A sheep farmer at Ogome, a suburb of Somanya in the Eastern region has endorsed sheep farming among the several options available in livestock farming, as the most convenient.
According to Mr. Simon Tetteh, his preference for sheep farming stems from its free range system which does not come with any land acquisition or fertilizer which is typical of many types of farming anywhere.
Mr. Tetteh while speaking in an interview with Prince Paul Amuzu said that initially, his intention was to go into crop farming but he realized that he needed a lot of capital to go into mainstream crop farming, a situation he could not meet.
“When I decided to go into farming, I realized that I needed a lot of capital to afford a piece of land, plough it, and buy fertilizer among requirements. After considering my financial position however, I realized that I cannot afford it so I backed out,” he stressed.
The sheep farmer said that another option available to him aside the crop farming was livestock farming, specifically, pig farming. This idea was also almost immediately abandoned due to the cost involved in their feeding.
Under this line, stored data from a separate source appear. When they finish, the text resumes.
-- ==== Sys2Proof/Machine/WirePackets.lean ====
section
/-! DEFINITION. The wire packets as rows of the opcode table (30_encoding.md R81). A packet the block sends is its
exchange (40_framing_codec.md R140 to R144; log entry 7); a packet the device sends is its arrival on RX (10_state.md
R22, 60_exceptions.md R347; log entry 8). -/

namespace Sys2Proof.Machine

/-- The bytes of a packet arriving on RX, after what has already arrived: "Data arriving on RX between operations is
not an event; it waits in RX" (60_exceptions.md R347). -/
def arrive (bs : List Byte) (s : State) : State := { s with rx := s.rx ++ bs.map .byte }

/-- The exchange of a packet the block sends, with the link check every wire I/O has (60_exceptions.md R345). -/
def packetExchange {α : Type} (op : OpName) (x : Op α) : Op α := andThen (requireLink op) fun _ => x

/-- CFG_RD, the exchange XCFG_RD (40_framing_codec.md R141). -/
def execCfgRd (s : State) : Host.Outcome State Fault Refusal := answer .byte (packetExchange .cfgRd xCfgRd) s

/-- CFG_WR, the exchange XCFG_WR (40_framing_codec.md R140); no shadow is written. -/
def execCfgWr (en ai : Bool) (s : State) : Host.Outcome State Fault Refusal :=
  answer unitValue (packetExchange .cfgWr (xCfgWr (cfgByte en ai))) s

/-- SET_ADDR, the exchange XSET_ADDR (40_framing_codec.md R142); no shadow is written. -/
def execSetAddr (addr : Addr) (s : State) : Host.Outcome State Fault Refusal :=
  answer unitValue (packetExchange .setAddr (xSetAddr addr)) s

/-- RD, the exchange XRD_HDR (40_framing_codec.md R143). A length byte that stands for more than MAX_BURST bytes, of which
R84 and R143 say nothing, is transmitted as any other: DESIGN CHOICE, log entry 31. -/
def execRd (lenByte : Byte) (s : State) : Host.Outcome State Fault Refusal :=
  answer unitValue (packetExchange .rd (xRdHdr lenByte)) s

/-- WR, the exchange XWR_HDR (40_framing_codec.md R144). A length byte that stands for more than MAX_BURST bytes, of which
R84 and R144 say nothing, is transmitted as any other: DESIGN CHOICE, log entry 31. -/
def execWr (lenByte : Byte) (s : State) : Host.Outcome State Fault Refusal :=
  answer unitValue (packetExchange .wr (xWrHdr lenByte)) s

/-- CFG_RD_ACK arrives (30_encoding.md R83). -/
def execCfgRdAck (cfg : Byte) (s : State) : Host.Outcome State Fault Refusal := .next (arrive (cfgRdAckPacket cfg) s)

/-- CFG_WR_ACK arrives (30_encoding.md R83). -/
def execCfgWrAck (s : State) : Host.Outcome State Fault Refusal := .next (arrive cfgWrAckPacket s)

/-- SET_ADDR_ACK arrives (30_encoding.md R85). -/
def execSetAddrAck (addr : Addr) (s : State) : Host.Outcome State Fault Refusal :=
  .next (arrive (setAddrAckPacket addr) s)

/-- RD_ACK arrives (30_encoding.md R86). -/
def execRdAck (s : State) : Host.Outcome State Fault Refusal := .next (arrive rdAckPacket s)

/-- WR_ACK arrives (30_encoding.md R87). -/
def execWrAck (s : State) : Host.Outcome State Fault Refusal := .next (arrive wrAckPacket s)

end Sys2Proof.Machine
end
“After abandoning my idea of going into crop farming, my second thought was to go into pig farming but I also realized that the pigs feed a lot and I couldn’t afford their feeds,” he explained.
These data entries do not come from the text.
-- ==== Sys2Proof/Safety.lean ====
section
/-! DEFINITION. What counts as a safe run, and the words the statements use: the modes (60_exceptions.md R348), the
invariant of the registers (10_state.md R43), the bytes the block sends and expects in each operation (the device's
answers), and which errors an instruction may end with (60_exceptions.md R338). -/

namespace Sys2Proof

open Sys2Proof.Machine

/-! ### Modes and the invariant -/

/-- The modes (60_exceptions.md R348). -/
inductive Mode where
  | uninitialised | disabled | enabled
  deriving DecidableEq, Repr

/-- The mode of a state, if its LINK and EN are one of the three of 60_exceptions.md R348. -/
def modeOf (s : State) : Option Mode :=
  match s.link, s.en with
  | .closed, false => some .uninitialised
  | .opened, false => some .disabled
  | .opened, true => some .enabled
  | .closed, true => none

/-- `LINK = Closed` implies `EN = false` (10_state.md R43): the state is in one of the modes. The rest of R43 holds by
the types of ADDR, FDIV and CS. -/
def Coherent (s : State) : Prop := s.link = .closed → s.en = false

/-- A run is safe when no step of it is refused: every request that was submitted was one the block has. A step cannot
fault (`Fault` has no constructor). -/
def SafeRun (n : Nat) (s : State) : Prop := ∃ t, Host.Core.run Sys2Proof.core n s = .next t

/-! ### What the device sends and the block transmits -/

/-- Bytes that arrive, with no timeout among them. -/
def arrivals (bs : List Byte) : List RxEvent := bs.map .byte

/-- TX of a WRITE: each burst's header and its bytes (30_encoding.md R87). -/
def writeTx (c : Config) (data : List Byte) : List Byte :=
  (chunksOf data c.maxBurst).flatMap fun b => wrPacket (lengthByte b.length) ++ b

/-- RX of a WRITE: each burst's acknowledgement and the echo of its bytes (30_encoding.md R87). -/
def writeRx (c : Config) (data : List Byte) : List Byte :=
  (chunksOf data c.maxBurst).flatMap fun b => wrAckPacket ++ b

/-- TX of a READ: each burst's header (30_encoding.md R86). -/
def readTx (c : Config) (n : Nat) : List Byte :=
  (chunkSizes n c.maxBurst).flatMap fun k => rdPacket (lengthByte k)

/-- RX of a READ of some bytes: each burst's acknowledgement and its bytes (30_encoding.md R86). -/
def readRx (c : Config) (data : List Byte) : List Byte :=
  (chunksOf data c.maxBurst).flatMap fun b => rdAckPacket ++ b

/-- TX of one byte written at a register of the SPI window: SET_ADDRESS, then a WRITE of one byte
(42_spi_bridge.md R210). -/
def registerTx (a : Addr) (b : Byte) : List Byte := setAddrPacket a ++ wrPacket 0 ++ [b]

/-- RX of one byte written at a register of the SPI window. -/
def registerRx (a : Addr) (b : Byte) : List Byte := setAddrAckPacket a ++ wrAckPacket ++ [b]

/-- TX of SPI_SELECT (42_spi_bridge.md R213): auto-increment off, address SPI_CS, the mask. -/
def selectTx (c : Config) (t : Target) : List Byte :=
  cfgWrPacket (cfgByte true false) ++ registerTx c.spiCsAddr (csMaskOf c.csMask t)

/-- RX of SPI_SELECT (42_spi_bridge.md R213). -/
def selectRx (c : Config) (t : Target) : List Byte :=
  cfgWrAckPacket ++ registerRx c.spiCsAddr (csMaskOf c.csMask t)

/-- TX of SPI byte exchanges (42_spi_bridge.md R215), by the bytes clocked out. -/
def exchangesTx (c : Config) (mosi : List Byte) : List Byte :=
  mosi.flatMap fun b => registerTx c.spiDataAddr b ++ rdPacket 0

/-- RX of SPI byte exchanges (42_spi_bridge.md R215), by the bytes clocked out and in. -/
def exchangesRx (c : Config) (pairs : List (Byte × Byte)) : List Byte :=
  pairs.flatMap fun p => registerRx c.spiDataAddr p.1 ++ rdAckPacket ++ [p.2]

/-- The bytes clocked out while some bytes are clocked in by dummy bytes. -/
def dummies (c : Config) (miso : List Byte) : List Byte := List.replicate miso.length c.dummy

/-- RX of dummy exchanges (43_sd_command.md R244, R250), by the bytes clocked in. -/
def dummyRx (c : Config) (miso : List Byte) : List Byte := exchangesRx c ((dummies c miso).zip miso)

/-- TX of step 9 of SD_SEND_CMD (43_sd_command.md R245): the deselect, unless the card is kept. -/
def deselectTx (c : Config) (keep : Bool) : List Byte := if keep then [] else selectTx c .none

/-- RX of step 9 of SD_SEND_CMD (43_sd_command.md R245). -/
def deselectRx (c : Config) (keep : Bool) : List Byte := if keep then [] else selectRx c .none

/-- A card's part in one SD command exchange (43_sd_command.md R245): what it shifts out during the frame, during the
poll (the token among it, last), during the extension and during the flush. -/
structure CardReply where
  frame : List Byte
  poll : List Byte
  ext : List Byte
  flush : List Byte
  deriving DecidableEq, Repr

/-- TX of steps 3 to 7 of SD_SEND_CMD, its `try` part (43_sd_command.md R245). -/
def tryTx (c : Config) (cmd : Nat) (arg : Word32) (r : CardReply) : List Byte :=
  selectTx c .sd ++ exchangesTx c (sdFrame cmd arg) ++ exchangesTx c (dummies c r.poll) ++
    exchangesTx c (dummies c r.ext)

/-- RX of steps 3 to 7 of SD_SEND_CMD (43_sd_command.md R245). -/
def tryRx (c : Config) (cmd : Nat) (arg : Word32) (r : CardReply) : List Byte :=
  selectRx c .sd ++ exchangesRx c ((sdFrame cmd arg).zip r.frame) ++ dummyRx c r.poll ++ dummyRx c r.ext

/-- TX of an SD command exchange (43_sd_command.md R245). -/
def commandTx (c : Config) (cmd : Nat) (arg : Word32) (keep : Bool) (r : CardReply) : List Byte :=
  tryTx c cmd arg r ++ exchangesTx c (dummies c r.flush) ++ deselectTx c keep

/-- RX of an SD command exchange (43_sd_command.md R245). -/
def commandRx (c : Config) (cmd : Nat) (arg : Word32) (keep : Bool) (r : CardReply) : List Byte :=
  tryRx c cmd arg r ++ dummyRx c r.flush ++ deselectRx c keep

/-- What an SD command writes, by the address and the target it ends with (43_sd_command.md R245, State written), with its
result delivered. -/
def afterSd (s : State) (addr : Addr) (cs : Target) (tx : List Byte) (rest : List RxEvent) (r : Result) : State :=
  { s with
    ai := false
    addr := addr
    cs := .known cs
    tx := s.tx ++ tx
    rx := rest
    results := s.results ++ [r] }

/-- The state an SD command leaves when its select and its last step succeeded (43_sd_command.md R245): the card kept
selected, or deselected. -/
def afterCommand (s : State) (keep : Bool) (tx : List Byte) (rest : List RxEvent) (r : Result) : State :=
  afterSd s (if keep then s.cfg.spiDataAddr else s.cfg.spiCsAddr) (if keep then .sd else .none) tx rest r

/-! ### Exchange by exchange: where an operation breaks off -/

/-- What the `i`-th wait for a received byte from a state on gives: what stands in RX, then draws (10_state.md R22; log
entry 2). -/
def eventAt (s : State) (i : Nat) : RxEvent := (s.rx[i]?).getD (Config.rxDraw (s.draws + (i - s.rx.length)))

/-- The next events of the receive stream. -/
def Upcoming (s : State) (evs : List RxEvent) : Prop := ∀ (i : Nat) (e : RxEvent), evs[i]? = some e → eventAt s i = e

/-- One exchange of an operation (40_framing_codec.md R134): its packet, its pattern, a reply that matches it, the context
of its ProtocolError, and the bytes that its success counts into ADDR with AI (R147, R148). -/
structure Exchange where
  packet : List Byte
  pattern : Pattern
  reply : List Byte
  context : Context
  counts : Nat
  deriving DecidableEq, Repr

/-- An exchange whose reply is fixed byte for byte (40_framing_codec.md R140, R142 to R145). -/
def fixedExchange (packet reply : List Byte) (ctx : Context) (counts : Nat) : Exchange :=
  ⟨packet, fixAll reply, reply, ctx, counts⟩

/-- XRD_DATA, answered with some bytes (40_framing_codec.md R146). -/
def dataExchange (bs : List Byte) : Exchange := ⟨[], capAll bs.length, bs, .rdData, bs.length⟩

/-- What is transmitted in some exchanges. -/
def packetsOf (xs : List Exchange) : List Byte := xs.flatMap Exchange.packet

/-- What is received in some exchanges that succeed. -/
def repliesOf (xs : List Exchange) : List Byte := xs.flatMap Exchange.reply

/-- The bytes that some exchanges that succeed count into ADDR. -/
def countedBy (xs : List Exchange) : Nat := (xs.map Exchange.counts).sum

/-- The exchanges of a WRITE: of each burst its header, which counts nothing, and its sub-packets, each echoed and then
counted (40_framing_codec.md R147, 41_debug_core.md R180). -/
def writeExchanges (c : Config) (data : List Byte) : List Exchange :=
  (chunksOf data c.maxBurst).flatMap fun b =>
    fixedExchange (wrPacket (lengthByte b.length)) wrAckPacket .wrHdr 0 ::
      (chunksOf b c.subpkt).map fun p => fixedExchange p p .wrData p.length

/-- The exchanges of a READ that is answered with some bytes: of each burst its header, which counts nothing, and its
sub-chunks, each received and then counted (40_framing_codec.md R148, 41_debug_core.md R181). -/
def readExchanges (c : Config) (data : List Byte) : List Exchange :=
  (chunksOf data c.maxBurst).flatMap fun b =>
    fixedExchange (rdPacket (lengthByte b.length)) rdAckPacket .rdHdr 0 :: (chunksOf b c.rxChunk).map dataExchange

/-- The exchanges of one byte written at a register of the SPI window (42_spi_bridge.md R210). -/
def registerExchanges (c : Config) (a : Addr) (b : Byte) : List Exchange :=
  fixedExchange (setAddrPacket a) (setAddrAckPacket a) .setAddr 0 :: writeExchanges c [b]

/-- The exchanges of SPI_SELECT (42_spi_bridge.md R213). -/
def selectExchanges (c : Config) (t : Target) : List Exchange :=
  fixedExchange (cfgWrPacket (cfgByte true false)) cfgWrAckPacket .cfgWr 0 ::
    registerExchanges c c.spiCsAddr (csMaskOf c.csMask t)

/-- The exchanges of SPI byte exchanges (42_spi_bridge.md R215), by the bytes clocked out and in. -/
def byteExchanges (c : Config) (pairs : List (Byte × Byte)) : List Exchange :=
  pairs.flatMap fun p => registerExchanges c c.spiDataAddr p.1 ++ readExchanges c [p.2]

/-- The exchanges in which some bytes are clocked in by dummy bytes (43_sd_command.md R244, R246, R250). -/
def dummyExchanges (c : Config) (miso : List Byte) : List Exchange := byteExchanges c ((dummies c miso).zip miso)

/-- The exchanges of steps 3 to 7 of SD_SEND_CMD (43_sd_command.md R245). -/
def tryExchanges (c : Config) (cmd : Nat) (arg : Word32) (r : CardReply) : List Exchange :=
  selectExchanges c .sd ++ byteExchanges c ((sdFrame cmd arg).zip r.frame) ++ dummyExchanges c r.poll ++
    dummyExchanges c r.ext

/-- Some exchanges break off: those of `done` are answered, and the next one fails with `e`, because its reply does not
match or is short (40_framing_codec.md R131, R134); nothing further is transmitted or received (60_exceptions.md R340,
R341). The bytes are those transmitted, the events those received. -/
inductive Broken (xs done : List Exchange) : List Byte → List RxEvent → ErrorRecord → Prop
  | mismatch (x : Exchange) (more : List Exchange) (bs : List Byte) :
    xs = done ++ x :: more → bs.length = x.pattern.length → matchPattern x.pattern bs = false →
    Broken xs done (packetsOf (done ++ [x])) (arrivals (repliesOf done ++ bs))
      (.protocol x.pattern x.pattern.length bs x.context)
  | short (x : Exchange) (more : List Exchange) (bs : List Byte) :
    xs = done ++ x :: more → bs.length < x.pattern.length →
    Broken xs done (packetsOf (done ++ [x])) (arrivals (repliesOf done ++ bs) ++ [.timeout])
      (.transport x.pattern.length bs)

/-- What a WRITE or READ leaves that received `n` events, transmitted `tx` and had the exchanges `done` answered: ADDR
advanced by what they count when AI (40_framing_codec.md R147, R148), the result delivered, nothing else. -/
def afterTransfer (s : State) (done : List Exchange) (tx : List Byte) (n : Nat) (r : Result) : State :=
  { s with
    addr := if s.ai then s.addr + BitVec.ofNat 16 (countedBy done) else s.addr
    tx := s.tx ++ tx
    rx := s.rx.drop n
    draws := s.draws + (n - s.rx.length)
    results := s.results ++ [r] }

/-- A poll that ends with a token: bytes with bit 7 set, then one with bit 7 clear, at most NCR_MAX in all
(43_sd_command.md R244). -/
def Polled (c : Config) (r : CardReply) (tok : Byte) : Prop :=
  ∃ pre, r.poll = pre ++ [tok] ∧ (∀ b ∈ pre, b.getLsbD 7 = true) ∧ tok.getLsbD 7 = false ∧ r.poll.length ≤ c.ncrMax

/-- Steps 3 to 7 of SD_SEND_CMD succeed (43_sd_command.md R245), with what they return. -/
inductive TrySucceeds (c : Config) (cmd : Nat) (arg : Word32) (shape : Shape) :
    List Byte → List RxEvent → SdReply → Prop
  | answered (r : CardReply) (tok : Byte) (resp : SDResponse) :
    r.frame.length = 6 → Polled c r tok → r.ext.length = extraBytes shape → decodeResponse shape tok r.ext = .ok resp →
    sdErrorOf c.r1ErrMask c.r2ErrMask resp = false →
    TrySucceeds c cmd arg shape (tryTx c cmd arg r) (arrivals (tryRx c cmd arg r)) ⟨resp, r.poll ++ r.ext⟩

/-- Steps 3 to 7 of SD_SEND_CMD fail (43_sd_command.md R245): no token, an R1 error, an error in the response, or an
exchange that breaks off. The decodes of a token never fail (44_sd_response.md R281, R288). -/
inductive TryFails (c : Config) (cmd : Nat) (arg : Word32) (shape : Shape) :
    List Byte → List RxEvent → ErrorRecord → Prop
  | noToken (r : CardReply) :
    r.frame.length = 6 → (∀ b ∈ r.poll, b.getLsbD 7 = true) → r.poll.length = c.ncrMax → r.ext = [] →
    TryFails c cmd arg shape (tryTx c cmd arg r) (arrivals (tryRx c cmd arg r)) (.sd cmd arg r.poll none)
  | r1Error (r : CardReply) (tok : Byte) (r1 : R1Rec) :
    r.frame.length = 6 → Polled c r tok → decodeR1 tok = .ok r1 → r1Error c.r1ErrMask r1 = true → r.ext = [] →
    TryFails c cmd arg shape (tryTx c cmd arg r) (arrivals (tryRx c cmd arg r)) (.sd cmd arg r.poll (some (.r1 r1)))
  | responseError (r : CardReply) (tok : Byte) (r1 : R1Rec) (resp : SDResponse) :
    r.frame.length = 6 → Polled c r tok → decodeR1 tok = .ok r1 → r1Error c.r1ErrMask r1 = false →
    r.ext.length = extraBytes shape → decodeResponse shape tok r.ext = .ok resp →
    sdErrorOf c.r1ErrMask c.r2ErrMask resp = true →
    TryFails c cmd arg shape (tryTx c cmd arg r) (arrivals (tryRx c cmd arg r))
      (.sd cmd arg (r.poll ++ r.ext) (some resp))
  | exchange (r : CardReply) (tok : Byte) (r1 : R1Rec) (done : List Exchange) (tx : List Byte) (rx : List RxEvent)
    (e : ErrorRecord) :
    r.frame.length = 6 → Polled c r tok → decodeR1 tok = .ok r1 → r1Error c.r1ErrMask r1 = false →
    r.ext.length = extraBytes shape → Broken (tryExchanges c cmd arg r) done tx rx e →
    TryFails c cmd arg shape tx rx e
Mr. Tetteh who said he finally resolved to go into sheep farming said his decision to venture into sheep farming stemmed from their status as ruminants which can feed on grass which is a far cheaper option.
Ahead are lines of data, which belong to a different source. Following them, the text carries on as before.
-- ==== Sys2Proof/Laws/Broken.lean ====
section
/-! SUPPORT. Where the operations of the SPI bridge and the SD engine break off, one lemma for each (42_spi_bridge.md R213,
R215; 43_sd_command.md R244, R245; 60_exceptions.md R340). -/

namespace Sys2Proof.Machine

/-! ### The exchange lists and their bytes -/

theorem packetsOf_single (x : Exchange) : packetsOf [x] = x.packet := List.append_nil _

theorem writeExchanges_singleton {c : Config} (h : 1 ≤ c.maxBurst) (h' : 1 ≤ c.subpkt) (b : Byte) :
    writeExchanges c [b] =
      [fixedExchange (wrPacket 0) wrAckPacket .wrHdr 0, fixedExchange [b] [b] .wrData 1] := by
  rw [writeExchanges, chunksOf_singleton h]
  simp only [List.flatMap_cons, List.flatMap_nil, chunksOf_singleton h', List.map_cons, List.map_nil, List.append_nil]
  rfl

theorem readExchanges_singleton {c : Config} (h : 1 ≤ c.maxBurst) (h' : 1 ≤ c.rxChunk) (b : Byte) :
    readExchanges c [b] = [fixedExchange (rdPacket 0) rdAckPacket .rdHdr 0, dataExchange [b]] := by
  rw [readExchanges, chunksOf_singleton h]
  simp only [List.flatMap_cons, List.flatMap_nil, chunksOf_singleton h', List.map_cons, List.map_nil, List.append_nil]
  rfl

section
variable {c : Config} (hc : configOk c = true)
include hc

theorem configOk_maxBurst : 1 ≤ c.maxBurst := by
  have := configOk_bounds hc
  omega

theorem packetsOf_registerExchanges (a : Addr) (b : Byte) : packetsOf (registerExchanges c a b) = registerTx a b := by
  rw [registerExchanges, writeExchanges_singleton (configOk_maxBurst hc) (configOk_bounds hc).1]
  rfl

theorem repliesOf_registerExchanges (a : Addr) (b : Byte) : repliesOf (registerExchanges c a b) = registerRx a b := by
  rw [registerExchanges, writeExchanges_singleton (configOk_maxBurst hc) (configOk_bounds hc).1]
  rfl

theorem packetsOf_selectExchanges (t : Target) : packetsOf (selectExchanges c t) = selectTx c t := by
  rw [selectExchanges, packetsOf_cons, packetsOf_registerExchanges hc]
  rfl

theorem repliesOf_selectExchanges (t : Target) : repliesOf (selectExchanges c t) = selectRx c t := by
  rw [selectExchanges, repliesOf_cons, repliesOf_registerExchanges hc]
  rfl

theorem packetsOf_byteExchanges (pairs : List (Byte × Byte)) :
    packetsOf (byteExchanges c pairs) = exchangesTx c (pairs.map Prod.fst) := by
  induction pairs with
  | nil => rfl
  | cons p pairs ih =>
    rw [byteExchanges, List.flatMap_cons, packetsOf_append, packetsOf_append, packetsOf_registerExchanges hc,
      readExchanges_singleton (configOk_maxBurst hc) (configOk_bounds hc).2.2.1]
    exact congrArg (registerTx c.spiDataAddr p.1 ++ rdPacket 0 ++ ·) ih

theorem repliesOf_byteExchanges (pairs : List (Byte × Byte)) :
    repliesOf (byteExchanges c pairs) = exchangesRx c pairs := by
  induction pairs with
  | nil => rfl
  | cons p pairs ih =>
    rw [byteExchanges, List.flatMap_cons, repliesOf_append, repliesOf_append, repliesOf_registerExchanges hc,
      readExchanges_singleton (configOk_maxBurst hc) (configOk_bounds hc).2.2.1]
    exact (congrArg (registerRx c.spiDataAddr p.1 ++ (rdAckPacket ++ [p.2]) ++ ·) ih).trans
      (by rw [exchangesRx, exchangesRx, List.flatMap_cons, ← List.append_assoc])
“After contemplating for long on what do since I did not have the required capital, I finally resorted to go into sheep farming because they are ruminants and for that matter would feed on grass. The only challenges however, are to take them to field for grazing and monitor them so that they don’t destroy other people’s farms,” he asserted.
The system of sheep and goat production in Ghana is basically traditional except for a few organized or large-scale livestock farms which exhibit some degree of improved system.
In the settled villages or rural areas where the bulk of the nation’s sheep and goats can be located, there are usually unroofed or fenced yards and semi-open sheds where the animals are confined after grazing. The animals when released for grazing stay within a particular distance by dint of their territorial instinct.
On the few large-scale livestock farms, there are enclosed fenced and pasture areas divided into paddocks with dips.